- Born: Saul Kaplan February 19, 1912 Brooklyn, New York, U.S.
- Died: November 15, 1997 (aged 85) Los Angeles, California, U.S.
- Occupations: Composer, musical director
- Years active: 1931–1997
- Spouses: Ethel Schwartz; Betty Levin;
- Children: Judith

= Saul Chaplin =

American composer and musical director (1912–1997)

Saul Chaplin (February 19, 1912 – November 15, 1997) was an American composer and musical director.
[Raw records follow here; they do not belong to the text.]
-- ==== Sys2Proof/Machine/HostCommands.lean ====
section
/-! DEFINITION. The commands of the host bus: writes of the exchange memory and of the registers. -/

namespace Sys2Proof.Machine

/-- The word address of a byte offset (section 6.1). -/
def wordAt (x : Nat) : WordAddr :=
  BitVec.ofNat 14 (x / 2)

/-- What a stored write does: the write of RETURNED to a page reaches the journal (R104, R155), and every other one
stores its word. -/
def State.storeWrite (s : State) (x : Nat) (v : W16) : State :=
  match regionOf x with
  | .page p _ => s.returnPage p
  | _ => s.writeWord x v

/-- A host write of one word, stored whole, discarded whole, or refused (R99, R102 to R105). -/
def State.hostWrite (s : State) (a : WordAddr) (v : W16) : State :=
  match s.judgeWrite (2 * a.toNat) v with
  | .stored => s.storeWrite (2 * a.toNat) v
  | .discarded => s
  | .refused => s.refuseWrite a

/-- SLOT_POSTED (R102). -/
def execSlotPosted (slot : SlotId) (s : State) : Result :=
  .next (s.whenOn fun t => t.hostWrite (wordAt (slotBase slot)) slotPosted)

/-- SLOT_WITHDRAW (R102). -/
def execSlotWithdraw (slot : SlotId) (s : State) : Result :=
  .next (s.whenOn fun t => t.hostWrite (wordAt (slotBase slot)) slotWithdraw)

/-- SLOT_EMPTIED (R102). -/
def execSlotEmptied (slot : SlotId) (s : State) : Result :=
  .next (s.whenOn fun t => t.hostWrite (wordAt (slotBase slot)) slotEmpty)

/-- PAGE_RETURN (R104, R155). -/
def execPageReturn (page : PageId) (s : State) : Result :=
  .next (s.whenOn fun t => t.hostWrite (wordAt (pageBase page)) pageReturned)

/-- HOST_MEMORY_WRITE (R99, R102 to R105). -/
def execHostMemoryWrite (addr : WordAddr) (value : W16) (s : State) : Result :=
  .next (s.whenOn fun t => t.hostWrite addr value)

/-- CLEAR_ANSWER (R112). -/
def execClearAnswer (s : State) : Result :=
  .next (s.whenOn fun t => t.clearCause causeAnswer)

/-- CLEAR_JOURNAL (R112, R154): the count of published pages starts again. -/
def execClearJournal (s : State) : Result :=
  .next
    (s.whenOn fun t =>
      let cleared := t.clearCause causeJournal
      { cleared with journal := { cleared.journal with attention := 0 } })

/-- CLEAR_CONDITION (R112). -/
def execClearCondition (s : State) : Result :=
  .next (s.whenOn fun t => t.clearCause causeCondition)

/-- CLEAR_PROTOCOL (R105, R112): the refused-address latch is emptied, and the header shows that. -/
def execClearProtocol (s : State) : Result :=
  .next
    (s.whenOn fun t =>
      let cleared := t.clearCause causeProtocol
      ({ cleared with regs := { cleared.regs with refused := none } } : State).writeWord hdrRefused 0xFFFF)

/-- CLEAR_STORE (R112): the store-fault latch stays. -/
def execClearStore (s : State) : Result :=
  .next (s.whenOn fun t => t.clearCause causeStore)

/-- The bits of ATTN_ENABLE that a cause stands behind (12.3, assumption 16). -/
def enableMask : W16 := 0x1F

/-- ATTN_ENABLE_WRITE (R113). -/
def execAttnEnableWrite (value : W16) (s : State) : Result :=
  .next (s.whenOn fun t => { t with regs := { t.regs with enable := value &&& enableMask } })

/-- RUN (R111, R113): ignored while RESTART reads 1. -/
def execRun (value : Bool) (s : State) : Result :=
  .next (s.whenOn fun t => if t.regs.restart then t else { t with regs := { t.regs with run := value } })

/-- REGISTER_WRITE (R113): a write of IDENT is ignored. -/
def execRegisterWrite (_high : Bool) (_value : W16) (s : State) : Result :=
  .next s.settled

end Sys2Proof.Machine
end

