/-! The retained store. -/

/-- A job enters the queue whole when there is room for all of its rows, and otherwise waits. A row that matches
leaves its job; the first mismatch is written once more; the second leaves the row as the write left it and fails the
job: the latch is set and shown, STORE is raised, no further row is written, and STORE_FAULT is audited with the row and
the requester's code; then its requester acts, and after it every other requester in the order of the queue and the
waiting jobs. With its last row a job completes: new site settings become the working copy and a new class table the
tracker's, each answered DONE, and an audit row moves the write mark on. A job that fails answers its order
STORE_FAULT: a class table, site settings, a void with its entry HELD again, a recall with its reservation released, a
first weighing with its entry removed, a second one with its place EMPTY and its entry HELD again. A counters row goes
to the place that is not current, and is what the counters read as from then on, short of the end of its generations;
a write of it that fails leaves the row reading as before. A row of any other kind goes to its own place and no other,
and what a failed write leaves stands there. Whenever the latch is clear and the log has no job of its own, it
requests the row of the entry at its write mark, and of the oldest entry where that one has left the working copy
(assumption 26). Rows carry the CRC-16 of R2 over what they hold and are read only where it checks; what is written in
them is what is read. The model's choices: the layout of the rows that 12.8 does not give (assumption 9), what a
failed write leaves, as an operand (assumption 10), the counters row composed at the moment it is written (assumption
11), a place freed by its first row, and the counters row as row 0 (assumption 25), and the order in which the
requesters act (assumption 65). -/
def Obligations.TheStoreWritesJobsRowByRow : Prop :=
  (∀ (s : State) (j : Job) (rest : List Job), s.Ready → s.store.waiting = j :: rest →
    (s.store.queued + j.rows.length ≤ 16 →
      exec .storeJobEnter s =
        .next { s with store := { s.store with queue := s.store.queue ++ [j], waiting := rest } }) ∧
    (16 < s.store.queued + j.rows.length → exec .storeJobEnter s = .next s)) ∧
  (∀ s : State, s.Ready → s.store.waiting = [] → exec .storeJobEnter s = .next s) ∧
  (∀ (s : State) (left : Residue) (matched : Bool), s.Ready → s.store.waiting = [] → s.store.queue = [] →
    exec (.storeRowWritten matched left) s = .next s) ∧
  (∀ (s : State) (left : Residue) (kind : JobKind) (w : RowWrite) (rest : List RowWrite) (jobs : List Job),
    s.Ready → s.store.waiting = [] → s.store.queue = ⟨kind, w :: rest⟩ :: jobs →
    let written : State := { s with store := { (s.writeRow w).store with queue := jobs, retry := false } }
    (rest ≠ [] →
      exec (.storeRowWritten true left) s =
        .next
          { s with
            store := { (s.writeRow w).store with queue := ⟨kind, rest⟩ :: jobs, retry := false } }) ∧
    (rest = [] → exec (.storeRowWritten true left) s = .next (written.jobCompleted kind)) ∧
    (s.store.retry = false →
      exec (.storeRowWritten false left) s = .next { s with store := { s.store with retry := true } }) ∧
    (s.mem.wf = true → s.store.retry = true →
      ∃ t u v : State, exec (.storeRowWritten false left) s = .next t
        ∧ u = { s with
          store := { (s.leaveRow w left).store with queue := [], waiting := [], retry := false, latch := true }
          mem := s.mem.write16 hdrStoreFault 1
          regs := { s.regs with cause := s.regs.cause ||| causeStore } }
        ∧ v = u.writeAudit .storeFault (u8 w.address.1 ++ u8 kind.requester ++ u16 w.address.2)
        ∧ t = jobs.foldl (fun x o => x.jobFailed o.kind) (v.jobFailed kind)
        ∧ t.store.latch = true ∧ t.store.queue = [] ∧ t.store.waiting = []
        ∧ t.store.rows = (s.leaveRow w left).store.rows
        ∧ t.store.counters = s.store.counters
        ∧ t.mem.read16 hdrStoreFault = 1
        ∧ t.regs.cause &&& causeStore = causeStore
        ∧ v.audit.entries.getLast?.map (·.kind) = some .storeFault
        ∧ v.audit.last = nextSerial s.audit.last) ∧
    (∀ n, kind = .auditRow n → rest = [] → nextSerial n = nextSerial s.audit.last →
      (∀ e ∈ s.audit.entries, e.serial ≠ nextSerial n) →
      exec (.storeRowWritten true left) s =
        .next { written with audit := { s.audit with mark := nextSerial n, busy := false } }) ∧
    (∀ k x, s.mem.wf = true → kind = .site k x → rest = [] →
      ∃ t : State, exec (.storeRowWritten true left) s = .next t
        ∧ AnswerWritten k .done [] s t
        ∧ t = { written with
          site := x
          mem := t.mem
          intake := t.intake
          regs := { s.regs with cause := s.regs.cause ||| causeAnswer } }
        ∧ Memory.SameBut (slotAnswerBytes k) s.mem t.mem) ∧
    (∀ k table, s.mem.wf = true → kind = .classes k table → rest = [] →
      ∃ t : State, exec (.storeRowWritten true left) s = .next t
        ∧ AnswerWritten k .done [] s t
        ∧ t = { written with
          tracker := { s.tracker with classes := table }
          mem := t.mem
          intake := t.intake
          regs := { s.regs with cause := s.regs.cause ||| causeAnswer } }
        ∧ Memory.SameBut (slotAnswerBytes k) s.mem t.mem)) ∧
  (∀ s : State, s.mem.wf = true →
    let told := fun (k : SlotId) (u t : State) =>
      AnswerWritten k .storeFault [] s t
        ∧ t = { u with
          mem := t.mem
          intake := t.intake
          regs := { u.regs with cause := u.regs.cause ||| causeAnswer } }
        ∧ Memory.SameBut (slotAnswerBytes k) u.mem t.mem
    (∀ k table, told k s (s.jobFailed (.classes k table))) ∧
    (∀ k x, told k s (s.jobFailed (.site k x))) ∧
    (∀ k n i v, s.placeOf n = some i → s.place i = some v →
      told k
        { s with visits := { s.visits with places := s.visits.places.set i (some { v with status := .held }) } }
        (s.jobFailed (.voidVisit k n))) ∧
    (∀ k i c,
      told k
        (({ s with
            tickets :=
              { s.tickets with recalls := s.tickets.recalls.filter fun m => m != c.ticket.number } } :
            State).releaseReservation)
        (s.jobFailed (.recall k i c))) ∧
    (∀ c n i, s.capture = some c → c.visit = some n → s.placeOf n = some i →
      told c.slot
        { (({ s with visits := { s.visits with places := s.visits.places.set i none } } : State).releaseReservation) with
          capture := none
          visits := { s.visits with places := s.visits.places.set i none, mark := none }
          lane := s.lane.unmark .capture }
        (s.jobFailed .firstWeigh)) ∧
    ∀ c ticket i j v, s.capture = some c → s.tickets.job = some (ticket, i) →
      s.placeOf ticket.visit.number = some j → s.place j = some v →
      let visits := { s.visits with places := s.visits.places.set j (some { v with status := .held }) }
      let dropped : State :=
        { s with
          tickets := { s.tickets with places := s.tickets.places.set i .empty, job := none }
          visits := visits }
      told c.slot
        { dropped.releaseReservation with
          capture := none
          visits := { visits with mark := none }
          lane := s.lane.unmark .capture }
        (s.jobFailed .ticket)) ∧
  (∀ (s : State) (change : CountersChange),
    let t := s.writeRow (.counters change)
    let counters := s.composeCounters change
    t = { s with store := { s.store with rows := t.store.rows, counters := counters } }
      ∧ ((∀ x, s.store.rows.countersRow = some x → x.generation ≠ 0xFFFFFFFF) →
        t.store.rows.countersRow.map (·.counters) = some counters)
      ∧ (s.store.rows.currentSecond = true → t.store.rows.counters1 = s.store.rows.counters1)
      ∧ (s.store.rows.currentSecond = false → t.store.rows.counters0 = s.store.rows.counters0)) ∧
  (∀ (s : State) (change : CountersChange) (left : Residue),
    (s.leaveRow (.counters change) left).store.rows.countersRow = s.store.rows.countersRow ∧
    (s.leaveRow (.counters change) left).store.counters = s.store.counters) ∧
  (∀ (s : State) (w : RowWrite), (∀ change, w ≠ .counters change) →
    let r := s.store.rows
    let landed := fun v : Row =>
      match w with
      | .image place row _ =>
        if place = 0 then { r with image0 := r.image0.set row v } else { r with image1 := r.image1.set row v }
      | .counters _ => r
      | .visit place row _ => { r with visits := r.visits.modify place fun rows => rows.set row v }
      | .freeVisit place => { r with visits := r.visits.modify place fun rows => rows.set 0 v }
      | .ticket place row _ => { r with tickets := r.tickets.modify place fun rows => rows.set row v }
      | .freeTicket place => { r with tickets := r.tickets.modify place fun rows => rows.set 0 v }
      | .audit e => { r with audit := r.audit.set (e.serial.toNat % 128) v }
      | .classRow n _ => { r with classes := r.classes.set n v }
      | .site _ => { r with site := v }
    let kept := fun rows : Rows => { s with store := { s.store with rows := rows } }
    s.writeRow w = kept (landed w.content) ∧ s.leaveRow w .new = s.writeRow w ∧ s.leaveRow w .old = s ∧
    s.leaveRow w .corrupt = kept (landed none) ∧
    ∀ bytes : List Byte, s.leaveRow w (.other bytes) = kept (landed (some (padTo 64 (bytes.take 64))))) ∧
  (∀ s : State,
    let requested := fun e : AuditEntry =>
      { s with
        audit := { s.audit with mark := e.serial, busy := true }
        store := { s.store with waiting := s.store.waiting ++ [⟨.auditRow e.serial, [.audit e]⟩] } }
    let gone := ∀ e ∈ s.audit.entries, e.serial ≠ s.audit.mark
    (s.store.latch = true ∨ s.audit.busy = true → s.auditPump = s) ∧
    (s.store.latch = false → s.audit.busy = false →
      (∀ e, s.audit.entries.find? (fun x => x.serial == s.audit.mark) = some e → s.auditPump = requested e) ∧
      (gone → s.audit.mark = nextSerial s.audit.last ∨ s.audit.entries = [] → s.auditPump = s) ∧
      ∀ e rest, gone → s.audit.mark ≠ nextSerial s.audit.last → s.audit.entries = e :: rest →
        s.auditPump = requested e) ∧
    ∀ n : W32,
      s.jobCompleted (.auditRow n) =
          ({ s with audit := { s.audit with mark := nextSerial n, busy := false } } : State).auditPump ∧
        s.jobFailed (.auditRow n) = { s with audit := { s.audit with busy := false } }) ∧
  (∀ (s : State) (kind : AuditKind) (detail : List Byte),
    let e : AuditEntry :=
      { serial := nextSerial s.audit.last
        epoch := s.store.counters.epoch
        time := s.time.time
        clockSet := s.time.isSet
        kind := kind
        detail := detail }
    let joined : State :=
      { s with audit := { s.audit with entries := joinEntries s.audit.entries e, last := nextSerial s.audit.last } }
    s.writeAudit kind detail = (joined.record (auditRecord e false)).auditPump) ∧
  (∀ (n : Nat) (content : List Byte), 0 < n → content.length ≤ 64 * n - 2 →
    let stored := withCrc n content
    let body := stored.take (64 * n - 2)
    stored.length = 64 * n ∧ stored.take content.length = content ∧
    stored.drop (64 * n - 2) = bytes16 (crc16 body) ∧
    checkedBytes ((List.range n).map fun r => some (rowOf stored r)) = some body) ∧
  (∀ rows : List Row,
    (none ∈ rows → checkedBytes rows = none) ∧
    ∀ bytes : List (List Byte), rows = bytes.map some →
      let n := 64 * rows.length - 2
      bytes.flatten.drop n ≠ bytes16 (crc16 (bytes.flatten.take n)) → checkedBytes rows = none) ∧
  (∀ x : CountersRow, countersOf (some x.stored) = some x) ∧
  (∀ e : VisitEntry, e.retainable → visitOf ((List.range 3).map fun r => some (rowOf e.stored r)) = some e) ∧
  (∀ c : TicketCopy, c.retainable → copyOf ((List.range 4).map fun r => some (rowOf c.stored r)) = some c) ∧
  (∀ e : AuditEntry, e.retainable → auditOf (some e.stored) = some e) ∧
  (∀ c : ClassEntry, c.name.length = 8 → c.badField = none → classOf (some c.stored) = some c) ∧
  (∀ x : Site, x.badField = none → settingsOf (some x.stored) = some x) ∧
  ∀ (place row : Nat) (e : VisitEntry) (c : TicketCopy) (a : AuditEntry) (x : ClassEntry) (y : Site),
    (RowWrite.visit place row e).content = some (rowOf e.stored row) ∧
    (RowWrite.ticket place row c).content = some (rowOf c.stored row) ∧
    (RowWrite.audit a).content = some a.stored ∧
    (RowWrite.classRow place x).content = some x.stored ∧
    (RowWrite.site y).content = some y.stored ∧
    (RowWrite.freeVisit place).content = none ∧ (RowWrite.freeTicket place).content = none ∧
    ∀ image : MetroImage, (RowWrite.image place row image).content = some (rowOf image.stored row)
end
He was born Saul Kaplan in Brooklyn, New York.
He had worked on stage, screen and television since the days of Tin Pan Alley. In film, he won three Oscars for collaborating on the scores and orchestrations of An American in Paris (1951), Seven Brides for Seven Brothers (1954) and West Side Story (1961).

==Biography==

Born to a Jewish family, Chaplin graduated with a B.A. in accounting from New York University's School of Commerce. After school, Chaplin joined the ASCAP and started out penning tunes for the theatre, vaudeville and for New York's famous songwriting district, Tin Pan Alley. While in New York, Chaplin teamed with Sammy Cahn to compose original songs for Vitaphone movie shorts, filmed in Brooklyn by Warner Brothers. During this period the team was sometimes billed only by surname ("Cahn and Chaplin"), in the manner of Rodgers and Hart or Gilbert and Sullivan.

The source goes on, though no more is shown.